[Extracted records]
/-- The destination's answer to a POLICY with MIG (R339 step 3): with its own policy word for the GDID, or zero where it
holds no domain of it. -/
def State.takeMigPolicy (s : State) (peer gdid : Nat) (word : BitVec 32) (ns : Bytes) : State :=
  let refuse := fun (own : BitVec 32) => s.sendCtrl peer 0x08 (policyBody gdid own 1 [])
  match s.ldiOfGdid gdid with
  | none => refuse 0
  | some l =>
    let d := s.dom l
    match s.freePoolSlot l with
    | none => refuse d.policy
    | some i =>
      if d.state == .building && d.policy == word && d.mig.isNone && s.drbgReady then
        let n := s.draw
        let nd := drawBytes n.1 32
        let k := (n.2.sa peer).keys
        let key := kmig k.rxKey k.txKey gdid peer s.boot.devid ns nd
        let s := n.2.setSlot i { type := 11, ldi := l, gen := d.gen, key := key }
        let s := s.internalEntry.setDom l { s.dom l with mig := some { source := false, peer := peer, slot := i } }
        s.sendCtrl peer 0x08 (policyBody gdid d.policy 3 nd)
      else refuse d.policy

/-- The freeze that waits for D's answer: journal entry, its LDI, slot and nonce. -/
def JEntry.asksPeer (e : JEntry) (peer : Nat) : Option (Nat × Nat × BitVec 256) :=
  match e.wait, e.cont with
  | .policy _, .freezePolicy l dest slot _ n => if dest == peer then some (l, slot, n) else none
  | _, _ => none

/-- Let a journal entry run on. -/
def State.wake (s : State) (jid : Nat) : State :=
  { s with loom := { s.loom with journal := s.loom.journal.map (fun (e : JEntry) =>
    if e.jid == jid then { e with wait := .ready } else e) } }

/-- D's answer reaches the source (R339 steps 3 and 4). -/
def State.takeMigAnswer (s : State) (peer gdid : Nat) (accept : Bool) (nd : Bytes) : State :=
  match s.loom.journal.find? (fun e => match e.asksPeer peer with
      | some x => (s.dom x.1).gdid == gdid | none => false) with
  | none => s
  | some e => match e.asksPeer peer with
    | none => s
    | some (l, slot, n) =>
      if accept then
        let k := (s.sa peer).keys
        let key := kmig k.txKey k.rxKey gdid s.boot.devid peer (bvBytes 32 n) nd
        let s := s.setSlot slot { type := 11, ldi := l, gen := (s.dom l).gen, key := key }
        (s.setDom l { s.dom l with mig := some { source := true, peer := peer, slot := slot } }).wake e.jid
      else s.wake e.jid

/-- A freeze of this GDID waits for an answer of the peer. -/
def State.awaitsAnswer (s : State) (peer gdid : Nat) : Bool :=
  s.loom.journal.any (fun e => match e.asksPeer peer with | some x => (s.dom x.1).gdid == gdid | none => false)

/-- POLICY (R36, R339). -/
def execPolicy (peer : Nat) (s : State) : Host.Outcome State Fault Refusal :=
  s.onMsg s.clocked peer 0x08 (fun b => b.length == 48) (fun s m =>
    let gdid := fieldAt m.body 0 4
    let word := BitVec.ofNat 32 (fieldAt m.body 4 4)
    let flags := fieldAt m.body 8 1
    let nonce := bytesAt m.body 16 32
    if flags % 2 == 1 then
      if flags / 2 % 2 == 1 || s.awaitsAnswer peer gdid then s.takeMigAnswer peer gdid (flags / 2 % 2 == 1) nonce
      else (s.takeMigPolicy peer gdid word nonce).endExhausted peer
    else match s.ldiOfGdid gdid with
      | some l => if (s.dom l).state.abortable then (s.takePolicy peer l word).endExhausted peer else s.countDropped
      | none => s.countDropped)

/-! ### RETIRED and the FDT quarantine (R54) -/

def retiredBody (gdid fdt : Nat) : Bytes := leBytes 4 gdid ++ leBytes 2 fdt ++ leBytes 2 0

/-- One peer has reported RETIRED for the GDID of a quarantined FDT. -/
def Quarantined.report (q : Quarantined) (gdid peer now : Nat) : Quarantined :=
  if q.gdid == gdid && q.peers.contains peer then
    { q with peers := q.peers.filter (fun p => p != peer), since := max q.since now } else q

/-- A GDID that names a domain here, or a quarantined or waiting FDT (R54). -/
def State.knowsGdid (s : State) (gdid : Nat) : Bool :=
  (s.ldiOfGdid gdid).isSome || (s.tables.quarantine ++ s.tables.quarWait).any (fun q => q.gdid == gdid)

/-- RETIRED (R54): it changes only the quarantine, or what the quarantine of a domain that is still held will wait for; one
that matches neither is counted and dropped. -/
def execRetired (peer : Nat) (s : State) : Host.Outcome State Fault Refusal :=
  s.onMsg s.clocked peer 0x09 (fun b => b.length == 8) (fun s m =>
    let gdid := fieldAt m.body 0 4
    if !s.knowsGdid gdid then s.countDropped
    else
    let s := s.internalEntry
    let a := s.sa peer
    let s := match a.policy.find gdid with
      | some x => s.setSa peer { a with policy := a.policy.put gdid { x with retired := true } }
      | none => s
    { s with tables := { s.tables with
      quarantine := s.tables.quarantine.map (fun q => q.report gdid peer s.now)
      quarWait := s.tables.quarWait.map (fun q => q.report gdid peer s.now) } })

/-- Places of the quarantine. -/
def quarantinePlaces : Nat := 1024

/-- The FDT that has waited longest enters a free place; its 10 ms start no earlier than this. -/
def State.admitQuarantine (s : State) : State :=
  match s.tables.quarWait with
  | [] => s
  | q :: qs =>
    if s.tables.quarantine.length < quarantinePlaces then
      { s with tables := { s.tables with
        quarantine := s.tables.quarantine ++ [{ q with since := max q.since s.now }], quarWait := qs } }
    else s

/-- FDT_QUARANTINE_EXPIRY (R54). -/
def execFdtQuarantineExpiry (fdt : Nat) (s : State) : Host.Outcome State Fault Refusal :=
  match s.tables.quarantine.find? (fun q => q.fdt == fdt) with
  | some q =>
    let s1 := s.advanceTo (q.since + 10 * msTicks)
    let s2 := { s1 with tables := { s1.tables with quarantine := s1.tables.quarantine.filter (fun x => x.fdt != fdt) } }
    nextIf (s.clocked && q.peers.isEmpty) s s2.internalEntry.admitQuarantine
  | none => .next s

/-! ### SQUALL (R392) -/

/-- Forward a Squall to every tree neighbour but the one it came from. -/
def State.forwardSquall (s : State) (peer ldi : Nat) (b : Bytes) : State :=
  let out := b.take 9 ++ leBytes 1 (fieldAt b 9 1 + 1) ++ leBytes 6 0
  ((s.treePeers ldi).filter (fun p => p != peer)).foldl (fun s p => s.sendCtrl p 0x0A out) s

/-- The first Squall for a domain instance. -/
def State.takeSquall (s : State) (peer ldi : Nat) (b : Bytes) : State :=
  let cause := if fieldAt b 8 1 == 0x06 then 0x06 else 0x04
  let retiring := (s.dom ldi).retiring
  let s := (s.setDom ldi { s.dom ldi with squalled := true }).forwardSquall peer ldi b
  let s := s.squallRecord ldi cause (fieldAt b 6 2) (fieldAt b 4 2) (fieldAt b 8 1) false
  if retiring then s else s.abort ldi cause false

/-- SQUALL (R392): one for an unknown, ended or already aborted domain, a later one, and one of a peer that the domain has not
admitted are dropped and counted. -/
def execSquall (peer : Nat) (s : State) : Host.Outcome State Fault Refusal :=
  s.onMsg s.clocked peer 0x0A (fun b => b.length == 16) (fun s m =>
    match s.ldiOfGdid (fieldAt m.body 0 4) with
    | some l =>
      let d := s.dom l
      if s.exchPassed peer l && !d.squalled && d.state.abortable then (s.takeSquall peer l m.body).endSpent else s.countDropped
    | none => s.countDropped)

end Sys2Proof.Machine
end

* * *

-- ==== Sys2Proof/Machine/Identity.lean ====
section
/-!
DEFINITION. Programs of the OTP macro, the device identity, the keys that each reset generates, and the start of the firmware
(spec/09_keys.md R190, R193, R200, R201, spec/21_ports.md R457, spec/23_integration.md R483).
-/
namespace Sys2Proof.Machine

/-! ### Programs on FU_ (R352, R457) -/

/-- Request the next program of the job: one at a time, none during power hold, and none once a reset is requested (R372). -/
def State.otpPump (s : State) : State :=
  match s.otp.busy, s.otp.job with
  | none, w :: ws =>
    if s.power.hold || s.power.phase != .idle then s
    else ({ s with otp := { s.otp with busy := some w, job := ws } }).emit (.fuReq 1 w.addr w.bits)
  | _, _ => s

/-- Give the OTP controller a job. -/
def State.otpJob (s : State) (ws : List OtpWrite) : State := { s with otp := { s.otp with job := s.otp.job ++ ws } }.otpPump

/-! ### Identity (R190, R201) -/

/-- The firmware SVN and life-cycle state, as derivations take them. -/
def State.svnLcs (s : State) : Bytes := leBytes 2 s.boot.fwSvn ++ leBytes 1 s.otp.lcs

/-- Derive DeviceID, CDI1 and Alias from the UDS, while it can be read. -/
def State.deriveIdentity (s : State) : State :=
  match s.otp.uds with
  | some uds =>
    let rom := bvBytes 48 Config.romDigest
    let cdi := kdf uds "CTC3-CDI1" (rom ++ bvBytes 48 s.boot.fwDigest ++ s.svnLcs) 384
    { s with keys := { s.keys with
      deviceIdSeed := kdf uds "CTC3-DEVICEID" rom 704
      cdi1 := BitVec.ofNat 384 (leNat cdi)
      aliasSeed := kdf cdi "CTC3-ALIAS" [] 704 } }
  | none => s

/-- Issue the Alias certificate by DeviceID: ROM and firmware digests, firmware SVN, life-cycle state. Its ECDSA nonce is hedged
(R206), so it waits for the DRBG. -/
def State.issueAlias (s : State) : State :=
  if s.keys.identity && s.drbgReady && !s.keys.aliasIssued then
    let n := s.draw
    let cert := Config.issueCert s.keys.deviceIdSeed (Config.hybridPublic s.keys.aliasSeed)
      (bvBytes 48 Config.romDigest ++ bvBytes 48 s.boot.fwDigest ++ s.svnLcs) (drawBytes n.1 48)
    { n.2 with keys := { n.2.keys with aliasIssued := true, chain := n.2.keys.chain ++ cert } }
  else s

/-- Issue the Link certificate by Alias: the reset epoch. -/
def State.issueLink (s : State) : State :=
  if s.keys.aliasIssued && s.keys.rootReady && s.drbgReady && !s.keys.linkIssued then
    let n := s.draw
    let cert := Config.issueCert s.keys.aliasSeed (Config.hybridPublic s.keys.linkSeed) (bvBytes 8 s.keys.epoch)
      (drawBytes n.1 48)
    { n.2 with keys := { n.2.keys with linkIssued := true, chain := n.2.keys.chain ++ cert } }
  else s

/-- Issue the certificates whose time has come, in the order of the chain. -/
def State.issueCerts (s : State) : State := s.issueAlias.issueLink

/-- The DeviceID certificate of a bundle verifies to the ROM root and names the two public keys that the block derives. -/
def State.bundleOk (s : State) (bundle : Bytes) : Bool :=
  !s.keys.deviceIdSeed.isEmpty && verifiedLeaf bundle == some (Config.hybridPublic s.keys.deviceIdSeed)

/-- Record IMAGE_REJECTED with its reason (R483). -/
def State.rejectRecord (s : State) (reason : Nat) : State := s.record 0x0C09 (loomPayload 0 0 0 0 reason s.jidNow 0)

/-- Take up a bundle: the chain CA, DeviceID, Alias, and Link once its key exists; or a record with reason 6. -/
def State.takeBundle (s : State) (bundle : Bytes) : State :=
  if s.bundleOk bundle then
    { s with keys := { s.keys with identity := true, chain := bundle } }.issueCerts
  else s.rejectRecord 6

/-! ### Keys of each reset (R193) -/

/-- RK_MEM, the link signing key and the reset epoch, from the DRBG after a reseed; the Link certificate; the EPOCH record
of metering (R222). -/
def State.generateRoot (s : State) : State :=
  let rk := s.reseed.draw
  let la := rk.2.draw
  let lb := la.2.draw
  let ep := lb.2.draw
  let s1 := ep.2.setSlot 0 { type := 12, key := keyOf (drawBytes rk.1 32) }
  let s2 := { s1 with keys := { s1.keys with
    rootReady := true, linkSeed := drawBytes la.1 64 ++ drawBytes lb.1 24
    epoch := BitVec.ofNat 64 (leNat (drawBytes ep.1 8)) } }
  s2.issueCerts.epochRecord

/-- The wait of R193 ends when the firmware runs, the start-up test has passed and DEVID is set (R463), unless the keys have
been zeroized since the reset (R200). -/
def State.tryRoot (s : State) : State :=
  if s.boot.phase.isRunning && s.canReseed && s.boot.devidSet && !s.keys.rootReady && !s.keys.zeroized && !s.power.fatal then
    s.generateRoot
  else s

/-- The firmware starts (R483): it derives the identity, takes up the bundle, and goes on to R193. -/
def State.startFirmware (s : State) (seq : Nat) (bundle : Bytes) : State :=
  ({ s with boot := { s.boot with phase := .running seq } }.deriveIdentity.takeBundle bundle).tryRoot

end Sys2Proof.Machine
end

...

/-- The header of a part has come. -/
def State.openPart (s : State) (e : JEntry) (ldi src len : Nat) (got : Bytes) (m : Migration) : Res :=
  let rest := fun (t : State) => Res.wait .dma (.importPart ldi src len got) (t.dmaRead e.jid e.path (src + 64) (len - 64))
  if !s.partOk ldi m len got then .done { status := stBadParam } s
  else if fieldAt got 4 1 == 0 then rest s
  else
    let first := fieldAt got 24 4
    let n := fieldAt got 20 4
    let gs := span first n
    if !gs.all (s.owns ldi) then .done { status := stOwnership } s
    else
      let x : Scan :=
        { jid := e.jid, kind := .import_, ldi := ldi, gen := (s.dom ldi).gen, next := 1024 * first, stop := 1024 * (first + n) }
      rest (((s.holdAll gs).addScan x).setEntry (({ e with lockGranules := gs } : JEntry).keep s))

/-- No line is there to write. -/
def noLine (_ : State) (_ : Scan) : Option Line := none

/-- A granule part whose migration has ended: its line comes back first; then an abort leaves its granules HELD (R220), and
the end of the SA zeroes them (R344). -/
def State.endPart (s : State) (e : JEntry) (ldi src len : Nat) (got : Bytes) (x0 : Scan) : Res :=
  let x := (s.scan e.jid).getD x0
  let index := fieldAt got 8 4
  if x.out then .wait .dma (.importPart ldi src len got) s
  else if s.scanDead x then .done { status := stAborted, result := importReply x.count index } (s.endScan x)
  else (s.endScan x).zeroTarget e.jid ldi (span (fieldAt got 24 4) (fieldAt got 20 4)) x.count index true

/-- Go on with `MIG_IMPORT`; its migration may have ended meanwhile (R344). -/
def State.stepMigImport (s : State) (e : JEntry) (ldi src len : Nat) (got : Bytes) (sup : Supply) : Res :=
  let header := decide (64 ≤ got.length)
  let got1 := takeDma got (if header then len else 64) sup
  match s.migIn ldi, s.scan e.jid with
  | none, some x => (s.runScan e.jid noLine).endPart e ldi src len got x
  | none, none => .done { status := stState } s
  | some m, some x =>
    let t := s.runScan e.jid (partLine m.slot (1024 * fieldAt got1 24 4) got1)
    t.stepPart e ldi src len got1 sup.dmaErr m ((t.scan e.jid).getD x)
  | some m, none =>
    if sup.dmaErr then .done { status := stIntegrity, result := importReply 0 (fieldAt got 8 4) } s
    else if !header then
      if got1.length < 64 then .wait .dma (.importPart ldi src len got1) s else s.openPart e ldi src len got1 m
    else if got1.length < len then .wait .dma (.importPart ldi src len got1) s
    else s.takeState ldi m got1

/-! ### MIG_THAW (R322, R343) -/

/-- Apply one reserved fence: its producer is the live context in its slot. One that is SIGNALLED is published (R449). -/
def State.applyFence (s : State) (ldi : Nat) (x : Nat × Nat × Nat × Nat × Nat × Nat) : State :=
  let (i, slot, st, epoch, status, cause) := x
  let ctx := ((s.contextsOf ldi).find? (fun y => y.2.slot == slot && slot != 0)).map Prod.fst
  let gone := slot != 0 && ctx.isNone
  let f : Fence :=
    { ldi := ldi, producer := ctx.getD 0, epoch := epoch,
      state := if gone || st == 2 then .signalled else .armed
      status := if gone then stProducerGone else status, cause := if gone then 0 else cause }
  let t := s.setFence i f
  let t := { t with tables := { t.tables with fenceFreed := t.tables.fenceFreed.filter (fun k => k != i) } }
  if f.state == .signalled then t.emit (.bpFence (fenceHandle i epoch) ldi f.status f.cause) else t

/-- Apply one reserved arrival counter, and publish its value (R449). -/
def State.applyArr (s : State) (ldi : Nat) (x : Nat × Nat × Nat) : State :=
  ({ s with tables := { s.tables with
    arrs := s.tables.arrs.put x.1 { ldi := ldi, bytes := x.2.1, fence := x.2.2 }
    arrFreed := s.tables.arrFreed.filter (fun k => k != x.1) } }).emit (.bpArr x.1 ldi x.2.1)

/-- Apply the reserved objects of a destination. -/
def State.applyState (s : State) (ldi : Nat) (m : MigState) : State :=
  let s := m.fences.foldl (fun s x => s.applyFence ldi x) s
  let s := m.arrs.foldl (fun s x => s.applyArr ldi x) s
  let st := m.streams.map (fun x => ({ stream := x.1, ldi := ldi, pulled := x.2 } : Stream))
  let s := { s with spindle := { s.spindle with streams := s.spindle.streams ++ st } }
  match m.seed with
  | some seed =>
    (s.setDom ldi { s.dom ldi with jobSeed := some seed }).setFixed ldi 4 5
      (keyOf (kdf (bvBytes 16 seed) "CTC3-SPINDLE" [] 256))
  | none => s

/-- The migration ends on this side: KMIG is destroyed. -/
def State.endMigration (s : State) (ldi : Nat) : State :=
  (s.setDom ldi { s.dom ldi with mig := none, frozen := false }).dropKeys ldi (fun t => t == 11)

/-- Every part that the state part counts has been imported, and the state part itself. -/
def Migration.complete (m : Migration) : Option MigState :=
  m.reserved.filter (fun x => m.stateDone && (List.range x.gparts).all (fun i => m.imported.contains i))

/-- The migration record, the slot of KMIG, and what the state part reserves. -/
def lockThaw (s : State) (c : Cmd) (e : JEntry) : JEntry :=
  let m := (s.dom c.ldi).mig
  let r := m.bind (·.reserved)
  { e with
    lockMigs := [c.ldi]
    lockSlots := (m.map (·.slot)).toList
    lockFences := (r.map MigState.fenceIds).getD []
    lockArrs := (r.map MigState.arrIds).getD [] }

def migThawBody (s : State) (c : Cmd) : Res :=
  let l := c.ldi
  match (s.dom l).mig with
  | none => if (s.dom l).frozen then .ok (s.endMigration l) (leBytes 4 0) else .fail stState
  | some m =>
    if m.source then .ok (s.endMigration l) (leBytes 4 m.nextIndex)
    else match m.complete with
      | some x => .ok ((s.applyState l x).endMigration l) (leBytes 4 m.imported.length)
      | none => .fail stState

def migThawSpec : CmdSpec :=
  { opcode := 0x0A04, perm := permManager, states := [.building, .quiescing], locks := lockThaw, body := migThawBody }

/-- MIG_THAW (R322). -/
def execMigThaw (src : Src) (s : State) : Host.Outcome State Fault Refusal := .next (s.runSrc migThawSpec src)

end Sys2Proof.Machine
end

-- EXERCISE DETAILS --
Copy out every line of the records that the string "aliasSeed" appears in.

-- WRITTEN RESPONSE --
      aliasSeed := kdf cdi "CTC3-ALIAS" [] 704 } }
    let cert := Config.issueCert s.keys.deviceIdSeed (Config.hybridPublic s.keys.aliasSeed)
    let cert := Config.issueCert s.keys.aliasSeed (Config.hybridPublic s.keys.linkSeed) (bvBytes 8 s.keys.epoch)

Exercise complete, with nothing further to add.